Jim LaPierre Says...
To my knowledge, side effects are rare and this method has been used abroad successfully for years now. Personally, I favor the use of Suboxone over Methadone as there is less functional impairment associated with Suboxone (in my experience). Depending on how long your drug abuse/addiction duration was, you should check with your doctor regarding dosage and how long you'll be using it. Talk with your doctor as to why he/she recommends this method as opposed to pill form or strips that disolve under your tongue.
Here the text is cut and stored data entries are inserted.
/-- R163. -/
def execAmoAdd (d a b : R5) (q : BitVec 1) (sc : BitVec 2) (s : State) : Host.Outcome State Fault Refusal := .next (amo 0 d a b q sc s)
/-- R163. -/
def execAmoAnd (d a b : R5) (q : BitVec 1) (sc : BitVec 2) (s : State) : Host.Outcome State Fault Refusal := .next (amo 1 d a b q sc s)
/-- R163. -/
def execAmoOr (d a b : R5) (q : BitVec 1) (sc : BitVec 2) (s : State) : Host.Outcome State Fault Refusal := .next (amo 2 d a b q sc s)
/-- R163. -/
def execAmoXor (d a b : R5) (q : BitVec 1) (sc : BitVec 2) (s : State) : Host.Outcome State Fault Refusal := .next (amo 3 d a b q sc s)
/-- R163. -/
def execAmoMin (d a b : R5) (q : BitVec 1) (sc : BitVec 2) (s : State) : Host.Outcome State Fault Refusal := .next (amo 4 d a b q sc s)
/-- R163. -/
def execAmoMax (d a b : R5) (q : BitVec 1) (sc : BitVec 2) (s : State) : Host.Outcome State Fault Refusal := .next (amo 5 d a b q sc s)
/-- R163. -/
def execAmoMinu (d a b : R5) (q : BitVec 1) (sc : BitVec 2) (s : State) : Host.Outcome State Fault Refusal := .next (amo 6 d a b q sc s)
/-- R163. -/
def execAmoMaxu (d a b : R5) (q : BitVec 1) (sc : BitVec 2) (s : State) : Host.Outcome State Fault Refusal := .next (amo 7 d a b q sc s)
/-- R163. -/
def execAmoSwap (d a b : R5) (q : BitVec 1) (sc : BitVec 2) (s : State) : Host.Outcome State Fault Refusal := .next (amo 8 d a b q sc s)
/-- R163. -/
def execAmoCas (d a b : R5) (q : BitVec 1) (sc : BitVec 2) (s : State) : Host.Outcome State Fault Refusal := .next (amo 9 d a b q sc s)
/-- R163. -/
def execAmoFaddF32 (d a b : R5) (q : BitVec 1) (sc : BitVec 2) (s : State) : Host.Outcome State Fault Refusal := .next (amo 10 d a b q sc s)
/-- R163. -/
def execAmoFaddF64 (d a b : R5) (q : BitVec 1) (sc : BitVec 2) (s : State) : Host.Outcome State Fault Refusal := .next (amo 11 d a b q sc s)

/-! ### Fences (R167) -/

/-- R166, R203: posted atomics whose targets lie outside a fence's scope become acquires by it: later accesses wait for
their reads (R164), not the fence. -/
def acquirePosted (h : Ctx) : Ctx :=
  { h with scAcq := h.scAcq ++ (h.outst.filter fun o => o.atomic && !h.scAcq.contains o.id).map (·.id) }

/-- R203, R204: FENCE and FENCE.REL make the accesses after them releases of the accesses before; FENCE and FENCE.ACQ make
the reads before them acquires. A fence at CORE scope does neither. -/
def fenceCover (c scope : Nat) (kind : FenceKind) (s : State) : State :=
  if scope = 0 then s
  else
    let s := if kind = .acq then s else cover c scope s
    if kind = .rel then s else modCtx c acquirePosted s

/-- R167: what a fence waits for: FENCE.ACQ for atomics, the others for remote stores too. -/
def fencePending (h : Ctx) (scope : Nat) (kind : FenceKind) : Bool := pendingIn h scope (decide (kind = .acq))

/-- R167: a fence at CORE scope only ends the chunk; others stall for acknowledgements. -/
def fenceOp (i : Instr) (kind : FenceKind) (sc : R5) (s : State) : State :=
  coreOnly s fun c _ =>
    if 4 < sc.toNat then illegal c i s
    else outside c (fun h s =>
      if fencePending h sc.toNat kind then setWait c (.fence sc.toNat kind) s else retire c (fenceCover c sc.toNat kind s)) s

/-- R167. -/
def execFence (x y z sc : R5) (s : State) : Host.Outcome State Fault Refusal := .next (fenceOp (.fence x y z sc) .full sc s)
/-- R167. -/
def execFenceAcq (x y z sc : R5) (s : State) : Host.Outcome State Fault Refusal := .next (fenceOp (.fenceAcq x y z sc) .acq sc s)
/-- R167. -/
def execFenceRel (x y z sc : R5) (s : State) : Host.Outcome State Fault Refusal := .next (fenceOp (.fenceRel x y z sc) .rel sc s)

/-! ### Barriers (R168 to R173) -/

/-- R168: INDEX of a handle. -/
def hIndex (h : W32) : Nat := h.toNat / 4096
/-- R168: GEN of a handle. -/
def hGen (h : W32) : Nat := h.toNat % 4096
/-- The object at an index of a partition's table. -/
def barrierOf (s : State) (p : Nat) (h : W32) : Barrier := tget (s.part p).barriers (hIndex h) {}

/-- R170, R172, R173: send a request to the sync engine and stall for its reply; arrivals are releases at PACKAGE
scope. -/
def syncRequest (c : Nat) (d : R5) (body : Body) (thenWait : Bool) (release : Bool) (s : State) : State :=
  outside c (fun h s =>
    if release && pendingIn h 3 false then setWait c .acks s
    else setWait c (.sync s.nextId d thenWait)
      (send { id := s.nextId, cid := c, part := h.part, addr := 0, pcn := pcnOf h.gcn, ofs := 0, body := body }
        (if release then cover c 3 s else s))) s

/-- R170. -/
def execBarrive (d a : R5) (s : State) : Host.Outcome State Fault Refusal :=
  .next (coreOnly s fun c h => syncRequest c d (.barrive ((getG h.regs a).truncate 32)) false true s)

/-- R60, R170, R336: STALE_BARRIER at the hart's own instruction; a hart that is saved, or that a stop holds, takes it on
resumption. -/
def staleBarrier (c : Nat) (hd : W32) (s : State) : State :=
  if canMove s (s.ctx c) then trapHere c 0x12 (hd.zeroExtend 64) s
  else modCtx c (fun h => { h with wait := .none, recorded := some (0x12, hd.zeroExtend 64) }) s

/-- R170: BWAIT's checks and wait; `stale` is what a stale handle does. -/
def bwaitOn (stale : State → State) (c : Nat) (hd : W32) (s : State) : State :=
  let o := barrierOf s (s.ctx c).part hd
  let before := (hGen hd + 4095) % 4096
  if !o.live ∨ (o.gen ≠ hGen hd ∧ o.gen ≠ before) then stale s
  else if o.gen = before then setWait c (.bwait hd) s
  else retire c s

/-- R170. -/
def execBwait (a : R5) (s : State) : Host.Outcome State Fault Refusal :=
  .next (coreOnly s fun c h => outside c (fun _ s =>
    let hd : W32 := (getG h.regs a).truncate 32
    bwaitOn (trapHere c 0x12 (hd.zeroExtend 64)) c hd s) s)

/-- R170: BARRIVE, then BWAIT with the handle that it returns. -/
def execBarw (d a : R5) (s : State) : Host.Outcome State Fault Refusal :=
  .next (coreOnly s fun c h => syncRequest c d (.barrive ((getG h.regs a).truncate 32)) true true s)

/-- The contexts of the members of a context's gang that have not exited; a context without a task is a gang of one. -/
def gang (s : State) (c : Nat) : List Nat :=
  match (s.ctx c).task with
  | none => [c]
  | some t => (s.task t).members.filter fun m => (s.ctx m).exited.isNone

/-- R171: the members that have not exited leave the gang barrier together once all have arrived. -/
def gbarLeave (members : List Nat) (s : State) : State :=
  if members.all fun m => (s.ctx m).wait = .gbar then forEach members (fun m s => retire m s) s else s
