-- ==== Sys2Proof/Machine/Xfer.lean ====
section
/-!
DEFINITION. Issue of put, get and memory-side adds, completion counters and rings (R174 to R189, R307, R308, R312). The
entries run by the events of Machine/Dma.lean.
-/

namespace Sys2Proof.Machine

/-- Geometry fields of R70. -/
def gLen (g : W64) : Nat := bits g 0 32
def gMode (g : W64) : Nat := bits g 48 8

/-- Entries that hold a queue slot (R178, R308). Entries of a saved hart that keep running (R338) take none of the 16 of the hart that is
resident on its core (DESIGN CHOICE, log entry 104). -/
def queueFull (h : Ctx) : Bool := decide (Config.queueLen ≤ h.eng.q.length)

/-- R16, R71, R181: core numbers of the hart's gang. -/
def gangCores (s : State) (c : Nat) : List Nat :=
  match (s.ctx c).task with
  | none => [coreOf (s.ctx c).gcn]
  | some t => (s.task t).members.map fun m => coreOf (s.ctx m).gcn

/-- R176: a far address: global by the sender's check, or virtual within 57 bits. -/
def farOk (s : State) (h : Ctx) (far : W64) (n : Nat) (store : Bool) : Bool :=
  if far.getLsbD 63 then (match senderCheck s h far store false with | .fail => false | .ok _ _ => true)
  else decide (bits far 57 7 = 0) && decide (far.toNat + n ≤ 2 ^ 57)

/-- R178: queue an entry and retire. -/
def enqueueEntry (c : Nat) (e : Entry) (s : State) : State :=
  retire c (modEng c (fun k => { k with q := k.q ++ [{ e with acquired := (s.ctx c).acquired }] }) { s with nextId := s.nextId + 1 })

/-- The entry that a geometry register describes. -/
def entryOf (s : State) (h : Ctx) (kind : XKind) (loc far g : W64) : Entry :=
  { eid := s.nextId, kind := kind, loc := loc, far := far, len := gLen g, lce := g.getLsbD 39, lcnt := bits g 32 6,
    rce := g.getLsbD 47, rcnt := bits g 40 6, asid := h.csr.asid, core := h.gcn }

/-- R175: a META transfer moves the metadata of whole columns: of LEN / 32 columns from the one that holds the far address
(DESIGN CHOICE where they are no multiples of 32, log entry 20). -/
def wholeColumns (e : Entry) : Entry := if e.len = 0 then e else { e with far := e.far &&& ~~~0x1F#64, len := e.len / 32 * 32 }

/-- R174 to R178: PUT and GET, with the checks of R177 in order. -/
def putGet (i : Instr) (get : Bool) (a b k : R5) (s : State) : State :=
  coreOnly s fun c h =>
    let loc := getG h.regs a
    let far := getG h.regs b
    let g := getG h.regs k
    let n := gLen g
    let isMeta := gMode g = 1
    let span := if isMeta then n / 8 else n
    if 2 ≤ gMode g then illegal c i s
    else outside c (fun h s =>
      if n ≠ 0 ∧ !localOk s h loc.toNat span { rd := !get, w := get } then trapHere c 5 loc s
      else match if get && n ≠ 0 then lockedByte h loc.toNat span else none with
        | some x => trapHere c 0x10 (w64 x) s
        | none =>
          let bad := if n ≠ 0 then (isMeta && far.getLsbD 63) || !farOk s h far n (!get)
            else g.getLsbD 47 && far.getLsbD 63 && (isMeta || !farOk s h far 0 true)
          if bad then trapHere c 6 far s
          else if queueFull h then s
          else
            let kind := if isMeta then (if get then .metaGet else .metaPut) else if get then .get else .put
            let e := entryOf s h kind loc far g
            enqueueEntry c (if isMeta then wholeColumns e else e) s) s

/-- R176. -/
def execPut (a b k : R5) (s : State) : Host.Outcome State Fault Refusal := .next (putGet (.put a b k) false a b k s)
/-- R176. -/
def execGet (a b k : R5) (s : State) : Host.Outcome State Fault Refusal := .next (putGet (.get a b k) true a b k s)

/-- R181: the bytes of a destination list that are valid: ring, core. -/
def putmDests (l : W64) : List PutmDest :=
  ((List.range 8).filter fun j => l.getLsbD (8 * j + 7)).map fun j => { ring := bits l (8 * j + 4) 3, core := bits l (8 * j) 3 }

/-- R181: the list is invalid. -/
def putmBad (s : State) (c : Nat) (l : W64) : Bool :=
  let d := putmDests l
  d.isEmpty || ((List.range 8).any fun j => l.getLsbD (8 * j + 7) && l.getLsbD (8 * j + 3)) ||
    (d.any fun x => !(gangCores s c).contains x.core) || !decide (d.Pairwise fun x y => ¬(x.ring = y.ring ∧ x.core = y.core))

/-- R177, R181, R182: PUTM. -/
def execPutm (a b k : R5) (s : State) : Host.Outcome State Fault Refusal :=
  .next (coreOnly s fun c h =>
    let loc := getG h.regs a
    let l := getG h.regs b
    let g := getG h.regs k
    if gMode g ≠ 0 then illegal c (.putm a b k) s
    else outside c (fun h s =>
      if gLen g ≠ 0 ∧ !localOk s h loc.toNat (gLen g) { rd := true } then trapHere c 5 loc s
      else if putmBad s c l then trapHere c 0x13 h.csr.dpat s
      else if queueFull h then s
      else enqueueEntry c { entryOf s h .putm loc l g with dests := putmDests l } s) s)

/-- The member of the context's gang on a core of its cluster (R71, R181). -/
def memberOn (s : State) (c core : Nat) : Option Nat :=
  match (s.ctx c).task with
  | none => if coreOf (s.ctx c).gcn = core then some c else none
  | some t => (s.task t).members.find? fun m => coreOf (s.ctx m).gcn = core

/-- R71: where byte i of a GETD burst lands: core and scratchpad offset. -/
def dealByte (dpat : W64) (i : Nat) : Nat × Nat :=
  let blk := 2 ^ bits dpat 60 4
  let n := bits dpat 56 3 + 1
  let b := i / blk
  (bits dpat (4 * (b % n)) 4, bits dpat 32 15 + b / n * blk + i % blk)

/-- R71: the largest offset that a burst of n ≥ 1 bytes reaches: in its last block, or in the full block before it. -/
def dpatTop (dpat : W64) (n : Nat) : Nat :=
  let blk := 2 ^ bits dpat 60 4
  let b := (n - 1) / blk
  max (dealByte dpat (n - 1)).2 (if b = 0 then 0 else (dealByte dpat (b * blk - 1)).2)

/-- R71: the pattern is invalid for a burst of n bytes. -/
def dpatBad (s : State) (c : Nat) (dpat : W64) (n : Nat) : Bool :=
  let dests := (List.range (bits dpat 56 3 + 1)).map fun j => bits dpat (4 * j) 4
  decide (bits dpat 60 4 < 3) || decide (12 < bits dpat 60 4) || decide (bits dpat 32 15 % 8 ≠ 0) ||
    (dests.any fun x => decide (7 < x) || !(gangCores s c).contains x) || !decide dests.Nodup ||
    (decide (n ≠ 0) && decide (0x7FFF < dpatTop dpat n))
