-- ==== Sys2Proof/Machine/Dispatch.lean ====
section
/-!
DEFINITION. The meaning of every instruction and event: one arm each.
-/

namespace Sys2Proof.Machine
The advantages of the implant seem many - less medication management. You'll likely save money on insurance copays and not have to refill prescriptions every month. Your doctor may require that you be in substance abuse and/or addictions counseling while you're prescribed Suboxone - it's common practice that they do so and it's well worth it assuming you do your homework and find a counselor that's a good match for you. Look at developing relapse prevention plans and carefully identify your triggers for cravings. Look at developing new habits and new routines as these too are key to managing your abstinence.
Talk with your doctor about any others meds you may be taking. Unless you have a co-occurring chronic pain condition, my suggestion is lowest possible dose for shortest period of time. I know Suboxone helps as it blocks opiate receptors. I also know that what's truly effective is changing your life, developing and utilizing a strong support system, and accessing NA and AA for Recovery.